Original Hems StudioHere in Orange County, CA we’ve finally begun to buck urban sprawl with “urban living” apartments —
buildings with rows of shops on the ground floor beneath loft apartments.  I want to tell you about the tailor I found who has set up shop in one of those buildings.  It’s the Original Hems Studio across from the Main Place Mall, and they are remarkable for two things: while-you-wait service and convenient hours — two aspects of business that support each other.

As a customer, I find that these are drastic simplifications over the tailor shop I was using before.  My old tailor was only open until 6:00 on weekdays plus a few hours on Saturdays, and it was hard for me to schedule in my stops.  OHS, on the other hand, is open until 9pm every weekday, and for 10 hours on Saturday and another 7 on Sunday.  OHS’s while-you-wait service also means that I only have to schedule one visit into my calendar, not two.

In order to provide such service, the owner of OHS has to spend a lot.  It takes a lot of equipment and a big staff to support peak periods of random walk-ins.  Multiply that by the extended hours and we’re talking about a big payroll.  This means, for one thing, keeping a watchful eye on traffic patterns and tightly controlling those staff schedules.  It also means having to be creative with excess capacity by soliciting corp-to-corp business which does not require while-you-wait service.

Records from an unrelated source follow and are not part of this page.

-- ==== Sys2Proof/Machine/HostPort.lean ====
section
/-! DEFINITION. What the host can do to the core, as transactions between steps (`44_host_interface.md` R100
to R111): construction and reset, the register port by name, one step, and memory through its provider;
the state a fault leaves to the next request (`60_exceptions.md` R127); boot and a run under a driver's stop
rule (`70_reset_and_hazards.md` R143, R145). -/

namespace Sys2Proof.Machine

/-! ### The register port (R102 to R105) -/

/-- `getRegister(name)` (R102). -/
def getRegister (name : String) (s : State) : Except Fault Word :=
  match RegName.ofName name with
  | some n => .ok (s.reg n)
  | none => raise (.unknownRegister name) s

/-- `setRegister(name, value)`: writes `value mod 65536` and returns the value now stored (R103). -/
def setRegister (name : String) (value : Nat) (s : State) : Except Fault (Word × State) :=
  match RegName.ofName name with
  | some n => .ok ((s.setReg n value).reg n, s.setReg n value)
  | none => raise (.unknownRegister name) s

/-- The reset input has exactly the effect of construction over the memory the core has
(`70_reset_and_hazards.md` R140, decision D6, log entry 10). -/
def resetInput (s : State) : State := State.construct s.mem

/-! ### The transactions of R111 -/

/-- What the host may ask for, one at a time and never while a step runs (R100, R106, R108). -/
inductive HostRequest where
  /-- Construct the core over a memory of `size` bytes that holds `image` from address 0 (R101); the bytes of an
  image longer than memory that fall outside it are dropped (DESIGN CHOICE, log entry 25). -/
  | construct (size : Nat) (image : List Byte)
  /-- The reset input (decision D6). -/
  | reset
  | step
  | getRegister (name : String)
  | setRegister (name : String) (value : Nat)
  | memoryGet (addr : Nat) (width : Width)
  | memorySet (addr : Nat) (width : Width) (value : Nat)
deriving DecidableEq, Repr

/-- The state after a request that completes, and the value it returns where it returns one. -/
structure HostReply where
  state : State
  value : Option Nat
deriving DecidableEq, Repr

/-- A step's outcome as a reply to the host. -/
def stepReply : Host.Outcome State Fault Refusal → Host.Outcome HostReply Fault Refusal
  | .next t => .next ⟨t, none⟩
  | .fault f => .fault f
  | .refused r => .refused r

/-- One transaction (R111). A host access to memory outside its bounds is refused: it is the provider's
matter (R107, log entry 12). A value too wide for a host write is reduced (log entry 24). A construction over a
size no instance has is refused (decision D2). -/
def serve (q : HostRequest) (s : State) : Host.Outcome HostReply Fault Refusal :=
  match q with
  | .construct size image =>
    if h : 1 ≤ size ∧ size ≤ Config.maxMemSize then
      .next ⟨State.construct (Memory.ofImage ⟨size, h.1, h.2⟩ image), none⟩
    else .refused (.memorySize size)
  | .reset => .next ⟨resetInput s, none⟩
  | .step => stepReply (step s)
  | .getRegister name =>
    match getRegister name s with
    | .ok v => .next ⟨s, some v.toNat⟩
    | .error f => .fault f
  | .setRegister name value =>
    match setRegister name value s with
    | .ok (v, t) => .next ⟨t, some v.toNat⟩
    | .error f => .fault f
  | .memoryGet addr width =>
    match s.mem.hostGet addr width with
    | some v => .next ⟨s, some v⟩
    | none => .refused (.providerAccess addr width .read)
  | .memorySet addr width value =>
    match s.mem.hostSet addr width value with
    | some m => .next ⟨{ s with mem := m }, none⟩
    | none => .refused (.providerAccess addr width .write)

/-! ### Going on after a fault (`60_exceptions.md` R121, R127) -/

/-- The state a fault leaves (R126). -/
def Fault.left : Fault → State
  | .unknownInstruction _ t => t
  | .unknownRegister _ t => t
  | .boundsViolation _ _ _ t => t

/-- The number of a fault's kind, where a number is needed (R122, decision D5); no state holds it. -/
def Fault.code : Fault → Nat
  | .unknownInstruction _ _ => 1
  | .unknownRegister _ _ => 2
  | .boundsViolation _ _ _ _ => 3

/-- The state the core is in after a step: after a fault, the state the fault leaves, from which the core
accepts the next request (R127). A refusal changes nothing. -/
def stateAfterStep (s : State) : State :=
  match step s with
  | .next t => t
  | .fault f => f.left
  | .refused _ => s

/-- The state after `k` requested steps by a driver that does not stop at faults (R127). -/
def stateAfterSteps : Nat → State → State
  | 0, s => s
  | k + 1, s => stateAfterSteps k (stateAfterStep s)

/-- The state after one request of any kind. -/
def stateAfterRequest (q : HostRequest) (s : State) : State :=
  match serve q s with
  | .next r => r.state
  | .fault f => f.left
  | .refused _ => s

/-- The state after a list of requests, in order (R43, R106). -/
def stateAfterRequests : List HostRequest → State → State
  | [], s => s
  | q :: rest, s => stateAfterRequests rest (stateAfterRequest q s)

/-! ### Boot and a run (`70_reset_and_hazards.md` R143, R145) -/

/-- Steps 1 to 4 of R143: a memory with its image, the core constructed over it, `ip` at the entry. -/
def boot (m : Memory) (entry : Nat) : State := (State.construct m).setReg .ip entry

/-- How a run under a driver ends (decision D8). -/
inductive RunEnd where
  | stopped (s : State)
  | faulted (f : Fault)
  | refused (r : Refusal)
  | outOfFuel (s : State)
deriving DecidableEq, Repr

/-- A run by a driver with a stop rule on states and a budget of steps, ended by the first fault: the stop
rule is a parameter of the run, not of the hardware (R145, decisions D4, D8). -/
def runUntil (stop : State → Bool) : Nat → State → RunEnd
  | 0, s => if stop s then .stopped s else .outOfFuel s
  | fuel + 1, s =>
    if stop s then .stopped s
    else
      match step s with
      | .next t => runUntil stop fuel t
      | .fault f => .faulted f
      | .refused r => .refused r

end Sys2Proof.Machine
end

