-- ==== Sys2Proof/Laws/Memory.lean ====
section
/-! SUPPORT. The laws of memory: a byte read after a byte stored, the size, and the canonical form, which
every memory operation keeps (`20_memory.md` R31 to R34). None of the read laws needs the form. -/

namespace Sys2Proof.Machine

/-! ### Reading after storing one byte -/

theorem cellAt_eraseCell_same (cells : List Host.Cell) (a : Nat) :
    cellAt (eraseCell cells a) a = Config.unlistedByte := by
  induction cells with
  | nil => rfl
  | cons c rest ih =>
    obtain ⟨k, v⟩ := c
    by_cases hk : k = a
    · simpa [eraseCell, hk] using ih
    · simpa [eraseCell, cellAt, hk] using ih

theorem cellAt_eraseCell_other (cells : List Host.Cell) {a b : Nat} (h : b ≠ a) :
    cellAt (eraseCell cells a) b = cellAt cells b := by
  induction cells with
  | nil => rfl
  | cons c rest ih =>
    obtain ⟨k, v⟩ := c
    by_cases hk : k = a
    · subst hk
      simpa [eraseCell, cellAt, Ne.symm h] using ih
    · simp only [eraseCell] at ih
      simp [eraseCell, cellAt, hk, ih]

theorem cellAt_insertCell_other (cells : List Host.Cell) {a b : Nat} (v : Byte) (h : b ≠ a) :
    cellAt (insertCell a v cells) b = cellAt cells b := by
  induction cells with
  | nil => simp [insertCell, cellAt, Ne.symm h]
  | cons c rest ih =>
    obtain ⟨k, w⟩ := c
    by_cases hk : a < k
    · simp [insertCell, hk, cellAt, Ne.symm h]
    · simp [insertCell, hk, cellAt, ih]

theorem cellAt_insertCell_same (cells : List Host.Cell) (a : Nat) (v : Byte)
    (h : ∀ c ∈ cells, c.1 ≠ a) : cellAt (insertCell a v cells) a = v := by
  induction cells with
  | nil => simp [insertCell, cellAt]
  | cons c rest ih =>
    obtain ⟨k, w⟩ := c
    have hka : k ≠ a := h (k, w) (by simp)
    by_cases hk : a < k
    · simp [insertCell, hk, cellAt]
    · simp [insertCell, hk, cellAt, hka, ih (fun c hc => h c (by simp [hc]))]

theorem eraseCell_absent (cells : List Host.Cell) (a : Nat) : ∀ c ∈ eraseCell cells a, c.1 ≠ a := by
  intro c hc
  simpa [eraseCell] using (List.mem_filter.mp hc).2

/-- A byte read after a byte stored: the stored value at its address, the old value elsewhere. -/
theorem Memory.byte_setByte (m : Memory) (a b : Nat) (v : Byte) :
    (m.setByte a v).byte b = if b = a then v else m.byte b := by
  unfold Memory.byte Memory.setByte storeCell
  by_cases hv : v = Config.unlistedByte <;> by_cases hb : b = a
  · subst hb; simp [hv, cellAt_eraseCell_same]
  · simp [hv, hb, cellAt_eraseCell_other _ hb]
  · subst hb; simp [hv, cellAt_insertCell_same _ _ _ (eraseCell_absent m.cells b)]
  · simp [hv, hb, cellAt_insertCell_other _ _ hb, cellAt_eraseCell_other _ hb]

@[simp] theorem Memory.byte_setByte_same (m : Memory) (a : Nat) (v : Byte) : (m.setByte a v).byte a = v := by
  simp [Memory.byte_setByte]

theorem Memory.byte_setByte_other (m : Memory) {a b : Nat} (v : Byte) (h : b ≠ a) :
    (m.setByte a v).byte b = m.byte b := by
  simp [Memory.byte_setByte, h]

@[simp] theorem Memory.size_setByte (m : Memory) (a : Nat) (v : Byte) : (m.setByte a v).size = m.size := rfl

@[simp] theorem Memory.byte_blank (size : MemSize) (a : Nat) :
    (Memory.blank size).byte a = Config.unlistedByte := rfl

@[simp] theorem Memory.size_blank (size : MemSize) : (Memory.blank size).size = size := rfl

/-! ### Reading after storing a word -/

theorem Memory.byte_setWord (m : Memory) (a b : Nat) (v : Word) :
    (m.setWord a v).byte b =
      if b = a + 1 then loByte v else if b = a then hiByte v else m.byte b := by
  simp [Memory.setWord, Memory.byte_setByte]

@[simp] theorem Memory.byte_setWord_hi (m : Memory) (a : Nat) (v : Word) :
    (m.setWord a v).byte a = hiByte v := by
  simp [Memory.byte_setWord]

@[simp] theorem Memory.byte_setWord_lo (m : Memory) (a : Nat) (v : Word) :
    (m.setWord a v).byte (a + 1) = loByte v := by
  simp [Memory.byte_setWord]

theorem Memory.byte_setWord_other (m : Memory) {a b : Nat} (v : Word) (h : b ≠ a) (h' : b ≠ a + 1) :
    (m.setWord a v).byte b = m.byte b := by
  simp [Memory.byte_setWord, h, h']

@[simp] theorem Memory.size_setWord (m : Memory) (a : Nat) (v : Word) : (m.setWord a v).size = m.size := rfl

/-! ### The canonical form -/

theorem pairwise_eraseCell {cells : List Host.Cell} (a : Nat)
    (h : cells.Pairwise (fun c d => c.1 < d.1)) : (eraseCell cells a).Pairwise (fun c d => c.1 < d.1) :=
  h.filter _

theorem mem_insertCell {a : Nat} {v : Byte} {cells : List Host.Cell} {c : Host.Cell}
    (h : c ∈ insertCell a v cells) : c = (a, v) ∨ c ∈ cells := by
  induction cells with
  | nil => simpa [insertCell] using h
  | cons d rest ih =>
    obtain ⟨k, w⟩ := d
    by_cases hk : a < k
    · simpa [insertCell, hk] using h
    · simp only [insertCell, hk, if_false, List.mem_cons] at h ⊢
      rcases h with h | h
      · exact .inr (.inl h)
      · exact (ih h).imp_right .inr

theorem pairwise_insertCell {cells : List Host.Cell} (a : Nat) (v : Byte)
    (h : cells.Pairwise (fun c d => c.1 < d.1)) (ha : ∀ c ∈ cells, c.1 ≠ a) :
    (insertCell a v cells).Pairwise (fun c d => c.1 < d.1) := by
  induction cells with
  | nil => simp [insertCell]
  | cons d rest ih =>
    obtain ⟨k, w⟩ := d
    have hp := List.pairwise_cons.mp h
    have hka : k ≠ a := ha (k, w) (by simp)
    by_cases hk : a < k
    · simp only [insertCell, hk, if_true]
      refine List.pairwise_cons.mpr ⟨?_, h⟩
      intro c hc
      rcases List.mem_cons.mp hc with rfl | hc
      · exact hk
      · exact Nat.lt_trans hk (hp.1 c hc)
    · simp only [insertCell, hk, if_false]
      refine List.pairwise_cons.mpr ⟨?_, ih hp.2 (fun c hc => ha c (by simp [hc]))⟩
      intro c hc
      rcases mem_insertCell hc with rfl | hc
      · show k < a
        omega
      · exact hp.1 c hc

/-- A byte stored inside memory keeps the canonical form. -/
theorem Memory.wf_setByte {m : Memory} (a : Nat) (v : Byte) (h : m.wf) (ha : a < m.size.val) :
    (m.setByte a v).wf := by
  obtain ⟨hp, hc⟩ := h
  have he : ∀ c ∈ eraseCell m.cells a, c.1 < m.size.val ∧ c.2 ≠ Config.unlistedByte :=
    fun c hmem => hc c (List.mem_of_mem_filter hmem)
  unfold Memory.wf Memory.setByte storeCell
  by_cases hv : v = Config.unlistedByte
  · simp only [hv, if_true]
    exact ⟨pairwise_eraseCell a hp, he⟩
  · simp only [hv, if_false]
    refine ⟨pairwise_insertCell a v (pairwise_eraseCell a hp) (eraseCell_absent m.cells a), ?_⟩
    intro c hmem
    rcases mem_insertCell hmem with rfl | hmem
    · exact ⟨ha, hv⟩
    · exact he c hmem

/-- A word stored inside memory keeps the canonical form. -/
theorem Memory.wf_setWord {m : Memory} (a : Nat) (v : Word) (h : m.wf) (ha : a + 1 < m.size.val) :
    (m.setWord a v).wf :=
  Memory.wf_setByte _ _ (Memory.wf_setByte _ _ h (Nat.lt_of_succ_lt ha)) ha

theorem Memory.wf_blank (size : MemSize) : (Memory.blank size).wf := by
  simp [Memory.wf, Memory.blank]

theorem Memory.wf_load (bytes : List Byte) {m : Memory} (base : Nat) (h : m.wf) : (m.load base bytes).wf := by
  induction bytes generalizing m base with
  | nil => exact h
  | cons b rest ih =>
    refine ih _ ?_
    split
    · exact Memory.wf_setByte _ _ h ‹_›
    · exact h

theorem Memory.wf_placeCode (bytes : List Byte) {m : Memory} (a : Word) (h : m.wf) :
    (placeCode m a bytes).wf := by
  induction bytes generalizing m a with
  | nil => exact h
  | cons b rest ih =>
    refine ih _ ?_
    split
    · exact Memory.wf_setByte _ _ h ‹_›
    · exact h

theorem Memory.wf_hostSet {m t : Memory} {a : Nat} {w : Width} {v : Nat} (h : m.wf)
    (hs : m.hostSet a w v = some t) : t.wf := by
  unfold Memory.hostSet at hs
  split at hs
  · cases w
    · cases hs; exact Memory.wf_setByte _ _ h ‹_›
    · cases hs; exact Memory.wf_setWord _ _ h ‹_›
  · cases hs

@[simp] theorem Memory.size_load (bytes : List Byte) (m : Memory) (base : Nat) :
    (m.load base bytes).size = m.size := by
  induction bytes generalizing m base with
  | nil => rfl
  | cons b rest ih => rw [Memory.load, ih]; split <;> rfl

@[simp] theorem Memory.size_placeCode (bytes : List Byte) (m : Memory) (a : Word) :
    (placeCode m a bytes).size = m.size := by
  induction bytes generalizing m a with
  | nil => rfl
  | cons b rest ih => rw [placeCode, ih]; split <;> rfl

end Sys2Proof.Machine
end

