-- ==== Sys2Proof/Laws/Exec.lean ====
section
/-! SUPPORT. What each meaning answers, once: the effect of phase 2 of an instruction (`40_cycle.md` R74). -/

namespace Sys2Proof.Machine

theorem exec_movRegMem_inside {s : State} (fb : Byte) {addr : Word} (h : addr.toNat + 2 ≤ s.size) :
    exec (.movRegMem fb addr) s = .next { s with mem := s.mem.setWord addr.toNat (readOperand fb s) } := by
  simp [exec, execMovRegMem, memWrite16_inside _ h, finish]

theorem exec_movRegMem_outside {s : State} (fb : Byte) {addr : Word} (h : s.size < addr.toNat + 2) :
    exec (.movRegMem fb addr) s = .fault (.boundsViolation addr .w16 .write s) := by
  simp [exec, execMovRegMem, memWrite16_outside _ h, finish]

theorem exec_movMemReg_inside {s : State} {addr : Word} (tb : Byte) (h : addr.toNat + 2 ≤ s.size) :
    exec (.movMemReg addr tb) s = .next (writeOperand tb (s.mem.word addr.toNat) s) := by
  simp [exec, execMovMemReg, memRead16_inside h, finish, Except.map]

theorem exec_movMemReg_outside {s : State} {addr : Word} (tb : Byte) (h : s.size < addr.toNat + 2) :
    exec (.movMemReg addr tb) s = .fault (.boundsViolation addr .w16 .read s) := by
  simp [exec, execMovMemReg, memRead16_outside h, finish, Except.map]

/-- An effect faults only for a load or a store outside memory, and then changes nothing. -/
theorem exec_fault {i : Instr} {s : State} {f : Fault} (h : exec i s = .fault f) :
    (∃ fb addr, i = .movRegMem fb addr ∧ s.size < addr.toNat + 2 ∧
      f = .boundsViolation addr .w16 .write s) ∨
    (∃ addr tb, i = .movMemReg addr tb ∧ s.size < addr.toNat + 2 ∧
      f = .boundsViolation addr .w16 .read s) := by
  cases i with
  | movLitReg lit rb => cases h
  | movRegReg fb tb => cases h
  | movRegMem fb addr =>
    rcases Nat.lt_or_ge s.size (addr.toNat + 2) with hb | hb
    · rw [exec_movRegMem_outside _ hb] at h; cases h; exact .inl ⟨fb, addr, rfl, hb, rfl⟩
    · rw [exec_movRegMem_inside _ hb] at h; cases h
  | movMemReg addr tb =>
    rcases Nat.lt_or_ge s.size (addr.toNat + 2) with hb | hb
    · rw [exec_movMemReg_outside _ hb] at h; cases h; exact .inr ⟨addr, tb, rfl, hb, rfl⟩
    · rw [exec_movMemReg_inside _ hb] at h; cases h
  | addRegReg b1 b2 => cases h
  | jmpNotEql val tgt => cases h

/-- No effect is refused. -/
theorem exec_not_refused (i : Instr) (s : State) (r : Refusal) : exec i s ≠ .refused r := by
  intro h
  cases i with
  | movLitReg lit rb => cases h
  | movRegReg fb tb => cases h
  | movRegMem fb addr =>
    rcases Nat.lt_or_ge s.size (addr.toNat + 2) with hb | hb
    · rw [exec_movRegMem_outside _ hb] at h; cases h
    · rw [exec_movRegMem_inside _ hb] at h; cases h
  | movMemReg addr tb =>
    rcases Nat.lt_or_ge s.size (addr.toNat + 2) with hb | hb
    · rw [exec_movMemReg_outside _ hb] at h; cases h
    · rw [exec_movMemReg_inside _ hb] at h; cases h
  | addRegReg b1 b2 => cases h
  | jmpNotEql val tgt => cases h

/-- An effect that completes either stores one word inside memory and changes no register, or changes one
register at most and no memory. -/
theorem exec_next {i : Instr} {s t : State} (h : exec i s = .next t) :
    (∃ fb addr, i = .movRegMem fb addr ∧ addr.toNat + 2 ≤ s.size ∧
      t = { s with mem := s.mem.setWord addr.toNat (readOperand fb s) }) ∨
    ((∀ fb addr, i ≠ .movRegMem fb addr) ∧ ∃ n v, t = s.setReg n v) := by
  cases i with
  | movLitReg lit rb => cases h; exact .inr ⟨by simp, _, _, rfl⟩
  | movRegReg fb tb => cases h; exact .inr ⟨by simp, _, _, rfl⟩
  | movRegMem fb addr =>
    rcases Nat.lt_or_ge s.size (addr.toNat + 2) with hb | hb
    · rw [exec_movRegMem_outside _ hb] at h; cases h
    · rw [exec_movRegMem_inside _ hb] at h; cases h; exact .inl ⟨fb, addr, rfl, hb, rfl⟩
  | movMemReg addr tb =>
    rcases Nat.lt_or_ge s.size (addr.toNat + 2) with hb | hb
    · rw [exec_movMemReg_outside _ hb] at h; cases h
    · rw [exec_movMemReg_inside _ hb] at h; cases h; exact .inr ⟨by simp, _, _, rfl⟩
  | addRegReg b1 b2 => cases h; exact .inr ⟨by simp, _, _, rfl⟩
  | jmpNotEql val tgt =>
    refine .inr ⟨by simp, ?_⟩
    simp only [exec, execJmpNotEql, Host.Outcome.next.injEq] at h
    split at h
    · exact ⟨_, _, h.symm⟩
    · exact ⟨.ip, (s.reg .ip).toNat, by rw [State.setReg_reg_self, h]⟩

end Sys2Proof.Machine
end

OHS started out with shorter hours, closing 2 hours earlier each day than they do today.  They obviously identified a pattern where customers were rushing in at the last minute and the staff would have to stay late to accommodate them.  Their brilliance was in making the extended hours official.  That took away the rushing on the customers’ part, and it took away the staying-late on the staff’s part.  Customers could count on not being turned away and staff could count on going home when officially scheduled.

There are many additional Pros to while-you-wait service:

  • Instant gratification is always nice.
  • Less storage space is required when items are only in your shop for less than an hour.
  • Less liability for lost/stolen/damaged items — it’s harder to lose items if they are only in your shop for less than an hour, and it’s harder to forget the tailoring instructions if they are fresh in your mind.
  • Eliminating the second trip not only saves customers’ time, but also saves them gas, so you get kudos for being “green.”
  • The need to provide a well-appointed, well-styled waiting room means more for customers to buzz about.
  • The need to be creative and solicit business to fill in between peak demands means more profit.

So, this is a prime example of deciding who’s lives are most important to simplify — the retail customers? the corporate customers? the owners and managers? the staff? the vendors? — and then designing your systems with that answer in mind.